Compete also measured the impact in terms of total weekly traffic measured as unique visitors (second chart). “Unique” means a person is counted only once in these data even if he/she visited the site more than once (this is relevant because people are likely to buy only one vehicle). Traffic results also show what appears to be a lagged impact from the timing of the lift in DC Shoes auto traffic and WRX page traffic. Based on volume change, DC Shows auto was the main beneficiary, with about 60,000 incremental unique visitors during the week of May 31 compared to the week prior. The WRX pages posted a week over week lift of nearly 50,000 unique visitors. The continued growth of traffic to the Subaru site overall (as noted above coincident with some early 2010 model launches) actually supports the hypothesis that the video drove WRX traffic specifically as page traffic for WRX (not significant changed for the 2010 model year) follows the DC Shows auto pattern and not the Subaru overall pattern.

This preliminary analysis indicates both the magnitude of the impact for DC Shoes and the lag effect for WRX, as well as what may have been a lesser effect for Monster Energy. There are several additional ways to further validate the impact:

  • DC Shoes: Quantify the extent to which consumers that visited during the week of May 31 returned to the site in June or otherwise engaged with the brand (such as including “DC Shoes” in search queries and/or by visiting other pages on the DC Shoes site).

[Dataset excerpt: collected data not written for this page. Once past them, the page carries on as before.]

theorem Prefix.byte_of_ofByte? {b : Byte} {p : Prefix} (h : Prefix.ofByte? b = some p) : p.byte = b := by
  revert b
  cases p <;> decide

/-! ## Pieces -/

@[simp] theorem Parse.andThen_ok {α β : Type} (a : α) (bs : List Byte) (k : α → List Byte → Parse β) :
    Parse.andThen (.ok (a, bs)) k = k a bs := rfl

@[simp] theorem fetch8_cons (b : Byte) (bs : List Byte) : fetch8 (b :: bs) = .ok (b, bs) := rfl

@[simp] theorem fetch16_cons (lo hi : Byte) (bs : List Byte) : fetch16 (lo :: hi :: bs) = .ok (Word.ofBytes lo hi, bs) := rfl

@[simp] theorem fetchModRM_byte (m : ModRM) (bs : List Byte) : fetchModRM (m.byte :: bs) = .ok (m, bs) := by
  simp [fetchModRM]

/-- The bytes of a memory operand, with any `reg` field, are read back, whatever follows. -/
theorem decodeMem_encoded (m : MemForm) (reg : BitVec 3) (rest : List Byte) (h : m.wf = true) :
    decodeMem (m.modRM reg).mod (m.modRM reg).rm (m.dispBytes ++ rest) = .ok (m, rest) := by
  cases m with
  | base b =>
    have hb : b.bits ≠ 6#3 := by cases b <;> simp_all [MemForm.wf, EABase.bits]
    simp [decodeMem, MemForm.modRM, MemForm.dispBytes, hb]
  | direct d => simp [decodeMem, MemForm.modRM, MemForm.dispBytes]
  | disp8 b d => simp [decodeMem, MemForm.modRM, MemForm.dispBytes]
  | disp16 b d => simp [decodeMem, MemForm.modRM, MemForm.dispBytes]

theorem MemForm.modRM_reg (m : MemForm) (reg : BitVec 3) : (m.modRM reg).reg = reg := by cases m <;> rfl

theorem MemForm.modRM_mod (m : MemForm) (reg : BitVec 3) : (m.modRM reg).mod ≠ 3#2 := by
  cases m <;> simp [MemForm.modRM]

/-- An entry with an `rm` operand is its opcode, a ModRM byte with the `reg` field asked for, and displacement bytes
from which the operand is read back. -/
theorem encE_shape {R : Type} {bits : R → BitVec 3} {ofBits : BitVec 3 → R} (hb : ∀ r, ofBits (bits r) = r)
    (reg : BitVec 3) (op : Byte) (e : RM R) (h : e.wf = true) :
    ∃ (m : ModRM) (disp : List Byte), encE bits reg op e = op :: m.byte :: disp ∧ m.reg = reg ∧
      ∀ rest, decodeRM ofBits m (disp ++ rest) = .ok (e, rest) := by
  cases e with
  | reg r => exact ⟨⟨3#2, reg, bits r⟩, [], rfl, rfl, fun rest => by simp [decodeRM, hb]⟩
  | mem m =>
    refine ⟨m.modRM reg, m.dispBytes, rfl, m.modRM_reg reg, fun rest => ?_⟩
    simp [decodeRM, m.modRM_mod reg, decodeMem_encoded m reg rest h]

theorem encE_eb (reg : BitVec 3) (op : Byte) (e : Eb) (h : e.wf = true) :
    ∃ (m : ModRM) (disp : List Byte), encE Reg8.bits reg op e = op :: m.byte :: disp ∧ m.reg = reg ∧
      ∀ rest, decodeEb m (disp ++ rest) = .ok (e, rest) :=
  encE_shape Reg8.ofBits_bits reg op e h

theorem encE_ew (reg : BitVec 3) (op : Byte) (e : Ew) (h : e.wf = true) :
    ∃ (m : ModRM) (disp : List Byte), encE Reg16.bits reg op e = op :: m.byte :: disp ∧ m.reg = reg ∧
      ∀ rest, decodeEw m (disp ++ rest) = .ok (e, rest) :=
  encE_shape Reg16.ofBits_bits reg op e h

theorem encM_shape (reg : BitVec 3) (op : Byte) (f : MemForm) (h : f.wf = true) :
    ∃ (m : ModRM) (disp : List Byte), encM reg op f = op :: m.byte :: disp ∧ m.reg = reg ∧ m.mod ≠ 3#2 ∧
      ∀ rest, decodeMem m.mod m.rm (disp ++ rest) = .ok (f, rest) :=
  ⟨f.modRM reg, f.dispBytes, rfl, f.modRM_reg reg, f.modRM_mod reg, fun rest => decodeMem_encoded f reg rest h⟩

/-! ## The bytes of R94 -/

/-- Up to `MAX_PREFIX` bytes of R94 are consumed and remembered, and decoding goes on with the next byte. -/
theorem decodeFrom_prefixes (isa186 : Bool) (ps seen : List Prefix) (bs : List Byte)
    (h : seen.length + ps.length ≤ Config.maxPrefix) :
    decodeFrom isa186 seen (ps.map Prefix.byte ++ bs) = decodeFrom isa186 (ps.reverse ++ seen) bs := by
  induction ps generalizing seen with
  | nil => rfl
  | cons p ps ih =>
    have h1 : seen.length < Config.maxPrefix := by simp at h; omega
    have h2 : (p :: seen).length + ps.length ≤ Config.maxPrefix := by simp at h ⊢; omega
    simp only [List.map_cons, List.cons_append, decodeFrom, Prefix.ofByte?_byte, h1, if_true, ih _ h2,
      List.reverse_cons, List.append_assoc, List.nil_append]

/-- After them the opcode byte decides. -/
theorem decode_prefixes (isa186 : Bool) (ps : List Prefix) (op : Byte) (bs : List Byte)
    (h : ps.length ≤ Config.maxPrefix) (hop : Prefix.ofByte? op = none) :
    decode isa186 (ps.map Prefix.byte ++ op :: bs) =
      (decodeOpcode isa186 op bs).andThen fun i bs => .ok (⟨ps, i⟩, bs) := by
  rw [decode, decodeFrom_prefixes isa186 ps [] _ (by simpa using h)]
  simp [decodeFrom, hop]

/-! ## Decoding answers -/

/-- A parser that, given at least `n` bytes, answers and consumes at most `n` of them. -/
def Reads {α : Type} (n : Nat) (f : List Byte → Parse α) : Prop :=
  ∀ bs, n ≤ bs.length → ∃ a rest, f bs = .ok (a, rest) ∧ bs.length ≤ rest.length + n

theorem Reads.ok {α : Type} (a : α) : Reads 0 (fun bs => (.ok (a, bs) : Parse α)) :=
  fun bs _ => ⟨a, bs, rfl, by omega⟩

theorem Reads.mono {α : Type} {n k : Nat} {f : List Byte → Parse α} (h : Reads n f) (hk : n ≤ k) : Reads k f :=
  fun bs hb => by
    obtain ⟨a, rest, e, hl⟩ := h bs (by omega)
    exact ⟨a, rest, e, by omega⟩

theorem Reads.andThen {α β : Type} {n k : Nat} {f : List Byte → Parse α} {g : α → List Byte → Parse β}
    (hf : Reads n f) (hg : ∀ a, Reads k (g a)) : Reads (n + k) (fun bs => (f bs).andThen g) := fun bs hb => by
  obtain ⟨a, rest, e, hl⟩ := hf bs (by omega)
  obtain ⟨b, rest2, e2, hl2⟩ := hg a rest (by omega)
  exact ⟨b, rest2, by dsimp only; rw [e]; exact e2, by omega⟩

theorem reads_fetch8 : Reads 1 fetch8
  | [], h => by simp at h
  | b :: bs, _ => ⟨b, bs, rfl, by simp⟩

theorem reads_fetch16 : Reads 2 fetch16
  | [], h => by simp at h
  | [_], h => by simp at h
  | lo :: hi :: bs, _ => ⟨Word.ofBytes lo hi, bs, rfl, by simp⟩

theorem reads_decodeMem (mod : BitVec 2) (rm : BitVec 3) : Reads 2 (decodeMem mod rm) := by
  intro bs hb
  rw [decodeMem]
  split
  · split
    · exact (reads_fetch16.andThen fun d => Reads.ok (MemForm.direct d)) bs hb
    · exact ((Reads.ok _).mono (by omega)) bs hb
  · split
    · exact ((reads_fetch8.andThen fun d => Reads.ok (MemForm.disp8 (EABase.ofBits rm) d)).mono (by omega)) bs hb
    · exact (reads_fetch16.andThen fun d => Reads.ok (MemForm.disp16 (EABase.ofBits rm) d)) bs hb

theorem reads_decodeRM {R : Type} (reg : BitVec 3 → R) (m : ModRM) : Reads 2 (decodeRM reg m) := by
  intro bs hb
  rw [decodeRM]
  split
  · exact ((Reads.ok _).mono (by omega)) bs hb
  · exact ((reads_decodeMem m.mod m.rm).andThen fun f => Reads.ok (RM.mem f)) bs hb

theorem reads_modRM {α : Type} {n : Nat} {g : ModRM → List Byte → Parse α} (hg : ∀ m, Reads n (g m)) :
    Reads (1 + n) (fun bs => (fetchModRM bs).andThen g) :=
  (reads_fetch8.andThen fun b => Reads.ok (ModRM.ofByte b)).andThen hg

theorem reads_op0 (i : Instr) : Reads 5 (op0 i) := (Reads.ok i).mono (by omega)
theorem reads_invalid1 (op : Byte) : Reads 5 (invalid1 op) := (Reads.ok _).mono (by omega)
theorem reads_opIb (mk : Byte → Instr) : Reads 5 (opIb mk) :=
  (reads_fetch8.andThen fun b => Reads.ok (mk b)).mono (by omega)
theorem reads_opIw (mk : Word → Instr) : Reads 5 (opIw mk) :=
  (reads_fetch16.andThen fun b => Reads.ok (mk b)).mono (by omega)
theorem reads_opPtr (mk : Word → Word → Instr) : Reads 5 (opPtr mk) :=
  (reads_fetch16.andThen fun a => reads_fetch16.andThen fun b => Reads.ok (mk a b)).mono (by omega)
theorem reads_opIwIb (mk : Word → Byte → Instr) : Reads 5 (opIwIb mk) :=
  (reads_fetch16.andThen fun a => reads_fetch8.andThen fun b => Reads.ok (mk a b)).mono (by omega)
theorem reads_invalid2 (op : Byte) (m : ModRM) : Reads 4 (invalid2 op m) := (Reads.ok _).mono (by omega)
theorem reads_opEb (mk : Eb → Instr) (m : ModRM) : Reads 4 (opEb mk m) :=
  ((reads_decodeRM Reg8.ofBits m).andThen fun e => Reads.ok (mk e)).mono (by omega)
theorem reads_opEw (mk : Ew → Instr) (m : ModRM) : Reads 4 (opEw mk m) :=
  ((reads_decodeRM Reg16.ofBits m).andThen fun e => Reads.ok (mk e)).mono (by omega)
theorem reads_opEbIb (mk : Eb → Byte → Instr) (m : ModRM) : Reads 4 (opEbIb mk m) :=
  ((reads_decodeRM Reg8.ofBits m).andThen fun e => reads_fetch8.andThen fun b => Reads.ok (mk e b)).mono (by omega)
theorem reads_opEwIb (mk : Ew → Byte → Instr) (m : ModRM) : Reads 4 (opEwIb mk m) :=
  ((reads_decodeRM Reg16.ofBits m).andThen fun e => reads_fetch8.andThen fun b => Reads.ok (mk e b)).mono (by omega)
theorem reads_opEwIw (mk : Ew → Word → Instr) (m : ModRM) : Reads 4 (opEwIw mk m) :=
  ((reads_decodeRM Reg16.ofBits m).andThen fun e => reads_fetch16.andThen fun b => Reads.ok (mk e b)).mono (by omega)
theorem reads_opMem (op : Byte) (mk : MemForm → Instr) (m : ModRM) : Reads 4 (opMem op mk m) := by
  intro bs hb
  rw [opMem]
  split
  · exact reads_invalid2 op m bs hb
  · exact (((reads_decodeMem m.mod m.rm).andThen fun f => Reads.ok (mk f)).mono (by omega)) bs hb
theorem reads_opEbGb (mk : Eb → Reg8 → Instr) : Reads 5 (opEbGb mk) := reads_modRM fun m => reads_opEb _ m
theorem reads_opEwGw (mk : Ew → Reg16 → Instr) : Reads 5 (opEwGw mk) := reads_modRM fun m => reads_opEw _ m
theorem reads_opGwM (op : Byte) (mk : Reg16 → MemForm → Instr) : Reads 5 (opGwM op mk) :=
  reads_modRM fun m => reads_opMem op _ m
theorem reads_opEsc (n : BitVec 3) : Reads 5 (opEsc n) := reads_modRM fun m => reads_opEw _ m
theorem reads_opImulIw : Reads 5 opImulIw := reads_modRM fun m => reads_opEwIw _ m
theorem reads_opImulIb : Reads 5 opImulIb := reads_modRM fun m => reads_opEwIb _ m

theorem reads_group1Eb : Reads 5 group1Eb :=
  reads_modRM (n := 4) fun m bs hb => by split <;> exact reads_opEbIb _ m bs hb
theorem reads_group1EwIw : Reads 5 group1EwIw :=
  reads_modRM (n := 4) fun m bs hb => by split <;> exact reads_opEwIw _ m bs hb
theorem reads_group1EwIb : Reads 5 group1EwIb :=
  reads_modRM (n := 4) fun m bs hb => by split <;> exact reads_opEwIb _ m bs hb
theorem reads_group2Eb1 : Reads 5 group2Eb1 :=
  reads_modRM (n := 4) fun m bs hb => by
    split <;> first | exact reads_opEb _ m bs hb | exact reads_invalid2 _ m bs hb
theorem reads_group2Ew1 : Reads 5 group2Ew1 :=
  reads_modRM (n := 4) fun m bs hb => by
    split <;> first | exact reads_opEw _ m bs hb | exact reads_invalid2 _ m bs hb
theorem reads_group2EbCl : Reads 5 group2EbCl :=
  reads_modRM (n := 4) fun m bs hb => by
    split <;> first | exact reads_opEb _ m bs hb | exact reads_invalid2 _ m bs hb
theorem reads_group2EwCl : Reads 5 group2EwCl :=
  reads_modRM (n := 4) fun m bs hb => by
    split <;> first | exact reads_opEw _ m bs hb | exact reads_invalid2 _ m bs hb
theorem reads_group2EbIb : Reads 5 group2EbIb :=
  reads_modRM (n := 4) fun m bs hb => by
    split <;> first | exact reads_opEbIb _ m bs hb | exact reads_invalid2 _ m bs hb
theorem reads_group2EwIb : Reads 5 group2EwIb :=
  reads_modRM (n := 4) fun m bs hb => by
    split <;> first | exact reads_opEwIb _ m bs hb | exact reads_invalid2 _ m bs hb
theorem reads_group3Eb : Reads 5 group3Eb :=
  reads_modRM (n := 4) fun m bs hb => by
    split <;> first | exact reads_opEb _ m bs hb | exact reads_opEbIb _ m bs hb | exact reads_invalid2 _ m bs hb
theorem reads_group3Ew : Reads 5 group3Ew :=
  reads_modRM (n := 4) fun m bs hb => by
    split <;> first | exact reads_opEw _ m bs hb | exact reads_opEwIw _ m bs hb | exact reads_invalid2 _ m bs hb
theorem reads_group4 : Reads 5 group4 :=
  reads_modRM (n := 4) fun m bs hb => by
    split <;> first | exact reads_opEb _ m bs hb | exact reads_invalid2 _ m bs hb
theorem reads_group5 : Reads 5 group5 :=
  reads_modRM (n := 4) fun m bs hb => by
    split <;> first | exact reads_opEw _ m bs hb | exact reads_opMem _ _ m bs hb | exact reads_invalid2 _ m bs hb
theorem reads_movFromSReg : Reads 5 movFromSReg :=
  reads_modRM (n := 4) fun m bs hb => by
    split <;> first | exact reads_opEw _ m bs hb | exact reads_invalid2 _ m bs hb
theorem reads_movToSReg : Reads 5 movToSReg :=
  reads_modRM (n := 4) fun m bs hb => by
    split <;> first | exact reads_opEw _ m bs hb | exact reads_invalid2 _ m bs hb
theorem reads_group8F : Reads 5 group8F :=
  reads_modRM (n := 4) fun m bs hb => by
    split <;> first | exact reads_opEw _ m bs hb | exact reads_invalid2 _ m bs hb
theorem reads_groupC6 : Reads 5 groupC6 :=
  reads_modRM (n := 4) fun m bs hb => by
    split <;> first | exact reads_opEbIb _ m bs hb | exact reads_invalid2 _ m bs hb
theorem reads_groupC7 : Reads 5 groupC7 :=
  reads_modRM (n := 4) fun m bs hb => by
    split <;> first | exact reads_opEwIw _ m bs hb | exact reads_invalid2 _ m bs hb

  • Subaru: Evaluate whether the visitors during the week of June 7 were in-market auto shoppers (or became in-market shoppers) based on, for example, the extent to which they researched other models shortly before, during, or after the week of June 7.
  • Monster Energy: Identify the extent to which the relatively small gain in the number of unique visitors was a function of other Monster Energy marketing (ad campaigns/sponsorships, etc.) overwhelming the impact of the DC Shoes placement.
  • All: Measure the extent to which visitors to the sites were already demographically or behaviorally similar or whether the campaign created new connections that can be leveraged in the future.